AF誘導能は手術後2週間で約25%まで増加し始めたAERPプラス30ミリ秒のプロトコルは最も効果が低く、約10%のAF誘導性を示した。有害なペーシングおよび50ヘルツバーストペーシングは、AF誘導性を約40%に増加させた左心房ペースメーカーのこの心房電図は、50ヘルツバーストペーシングの5秒後にAFのエピソードの誘導を示す。一方、この1つでは、AF誘導はありません。
左心房組織のマッソンのトリクローム染色は、シャムと比較して、滅菌心膜炎動物においてより高いレベルの間質または傍血管線維症を示した。

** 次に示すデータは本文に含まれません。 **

/-- The timers of LTX: the announce timer (R31), the isolation timer at 3P and 40P (R33, R34), the repeat timer (R37). -/
def Obligations.TransmitterTimers : Prop :=
  (∀ s : State, s.ltx.announce = some 0 → exec .announceTimerExpiry s = .next (State.request
    { s with ltx := { s.ltx with announce := some s.period } } .announce)) ∧
  (∀ (s : State) (n : Nat), s.ltx.isolation = some n → 3 * s.period ≤ n → s.ltx.isolationInd = false →
    exec .isolationTimer3P s = .next { s with
      ltx := { s.ltx with isolationInd := true }
      notices := { s.notices with ltx := s.notices.ltx ++ [.isolated] } }) ∧
  (∀ (s : State) (n : Nat), s.ltx.isolation = some n → 40 * s.period ≤ n → s.ltx.rejoinGiven = false →
    exec .isolationTimer40P s = .next { s with
      ltx := { s.ltx with rejoinGiven := true }
      notices := { s.notices with ltx := s.notices.ltx ++ [.rejoin] } }) ∧
  ∀ (s : State) (m : CheckMode), s.ltx.check.repeatTimer = some 0 → s.ltx.check.run = some { mode := m, phase := .waiting } →
    exec .repeatTimerExpiry s = .next (State.request { s with ltx := { s.ltx with
      check := { s.ltx.check with run := some { mode := m, phase := .sending }, repeatTimer := none } } } .check)

/-! ### The Claim Engine -/

/-- The end of every event that CE takes (R107, R108, R103): the opening conditions are tested, the intent is opened when all of
them hold, and the outputs follow. -/
def Obligations.EndOfCeEvent : Prop :=
  ∀ s : State,
    (s.own.intentState = .idle → (s.own.attach = .joining ∨ (s.own.attach = .member ∧ s.own.committed < s.own.target)) →
      s.certain = true → s.shedInEffect = false → s.own.isolated = false → s.au.flags &&& s.au.forceMask = 0 →
      s.endOfCeEvent = State.settle (State.request { s with
        own := { s.own with
          current := some (if s.own.attach = .joining then
              { number := s.own.nextNumber, delta := s.floor, deltaMin := s.floor, committedBefore := 0 }
            else
              { number := s.own.nextNumber, delta := s.own.target - s.own.committed,
                deltaMin := min s.own.minStep (s.own.target - s.own.committed), committedBefore := s.own.committed })
          nextNumber := (s.own.nextNumber + 1) % 256, withdrawMark := false, sentMark := false, doubtMark := false
          confirmed := false, intentState := .opening }
        ltx := { s.ltx with
          intentSent := false, attempt := s.ltx.attempt.map (fun a => { a with beforeRequest := true }) } } .intent)) ∧
    (¬(s.own.intentState = .idle ∧ (s.own.attach = .joining ∨ (s.own.attach = .member ∧ s.own.committed < s.own.target)) ∧
        s.certain = true ∧ s.shedInEffect = false ∧ s.own.isolated = false ∧ s.au.flags &&& s.au.forceMask = 0) →
      s.endOfCeEvent = s.settle)
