/-- A second firing of the same cause changes nothing. -/
@[simp] theorem fire_fire (s : State) (k : AlarmKind) : (s.fire k).fire k = s.fire k :=
  fire_of_set _ _ (by simp [holdsKind_fire])

@[simp] theorem fire_notices_ltx (s : State) (k : AlarmKind) : (s.fire k).notices.ltx = s.notices.ltx := by
  unfold fire giveAu; (repeat' split) <;> simp

@[simp] theorem fire_notices_slu (s : State) (k : AlarmKind) : (s.fire k).notices.slu = s.notices.slu := by
  unfold fire giveAu; (repeat' split) <;> simp

@[simp] theorem fire_notices_pfu (s : State) (k : AlarmKind) : (s.fire k).notices.pfu = s.notices.pfu := by
  unfold fire giveAu; (repeat' split) <;> simp

@[simp] theorem fire_rst (s : State) (k : AlarmKind) : (s.fire k).rst = s.rst := by
  unfold State.fire State.giveAu; (repeat' split) <;> simp
@[simp] theorem fire_pins (s : State) (k : AlarmKind) : (s.fire k).pins = s.pins := by
  unfold State.fire State.giveAu; (repeat' split) <;> simp
@[simp] theorem fire_lrx (s : State) (k : AlarmKind) : (s.fire k).lrx = s.lrx := by
  unfold State.fire State.giveAu; (repeat' split) <;> simp
@[simp] theorem fire_rsq (s : State) (k : AlarmKind) : (s.fire k).rsq = s.rsq := by
  unfold State.fire State.giveAu; (repeat' split) <;> simp
@[simp] theorem fire_ltx (s : State) (k : AlarmKind) : (s.fire k).ltx = s.ltx := by
  unfold State.fire State.giveAu; (repeat' split) <;> simp
@[simp] theorem fire_own (s : State) (k : AlarmKind) : (s.fire k).own = s.own := by
  unfold State.fire State.giveAu; (repeat' split) <;> simp
@[simp] theorem fire_view (s : State) (k : AlarmKind) : (s.fire k).view = s.view := by
  unfold State.fire State.giveAu; (repeat' split) <;> simp
@[simp] theorem fire_snap (s : State) (k : AlarmKind) : (s.fire k).snap = s.snap := by
  unfold State.fire State.giveAu; (repeat' split) <;> simp
@[simp] theorem fire_pfu (s : State) (k : AlarmKind) : (s.fire k).pfu = s.pfu := by
  unfold State.fire State.giveAu; (repeat' split) <;> simp
@[simp] theorem fire_slu (s : State) (k : AlarmKind) : (s.fire k).slu = s.slu := by
  unfold State.fire State.giveAu; (repeat' split) <;> simp
@[simp] theorem fire_oc (s : State) (k : AlarmKind) : (s.fire k).oc = s.oc := by
  unfold State.fire State.giveAu; (repeat' split) <;> simp
@[simp] theorem fire_cmon (s : State) (k : AlarmKind) : (s.fire k).cmon = s.cmon := by
  unfold State.fire State.giveAu; (repeat' split) <;> simp
@[simp] theorem fire_lport (s : State) (k : AlarmKind) : (s.fire k).lport = s.lport := by
  unfold State.fire State.giveAu; (repeat' split) <;> simp
@[simp] theorem fire_freeCount (s : State) (k : AlarmKind) : (s.fire k).freeCount = s.freeCount := by
  unfold State.fire State.giveAu; (repeat' split) <;> simp
@[simp] theorem fire_pending (s : State) (k : AlarmKind) : (s.fire k).pending = s.pending := by
  unfold State.fire State.giveAu; (repeat' split) <;> simp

全心筋領域に対する青色線維性組織面積の割合の盲検定量化は、無菌性心膜炎が偽の手術よりも心房組織においてより多くの傍血管および間質性線維症を誘導することを示した。最も重要なことは、適切な電圧閾値で心室キャプチャなしでペースメーカーのリードを良好に位置決めすることです。
このモデルで観察された広範な線維症はリードの交換を禁止しているため、最初の手術後にペースメーカーのリードの問題を修正することは非常に困難です。このプロトコルは外科的および電気生理学的研究に焦点を当てていますが、このモデルはCTおよびMRIを含む組織学および心臓イメージングにも使用できます。また、げっ歯類と比較して、心房組織の量が多いほど、詳細なトランスクリプトームおよびプロテオミクス研究が可能になります。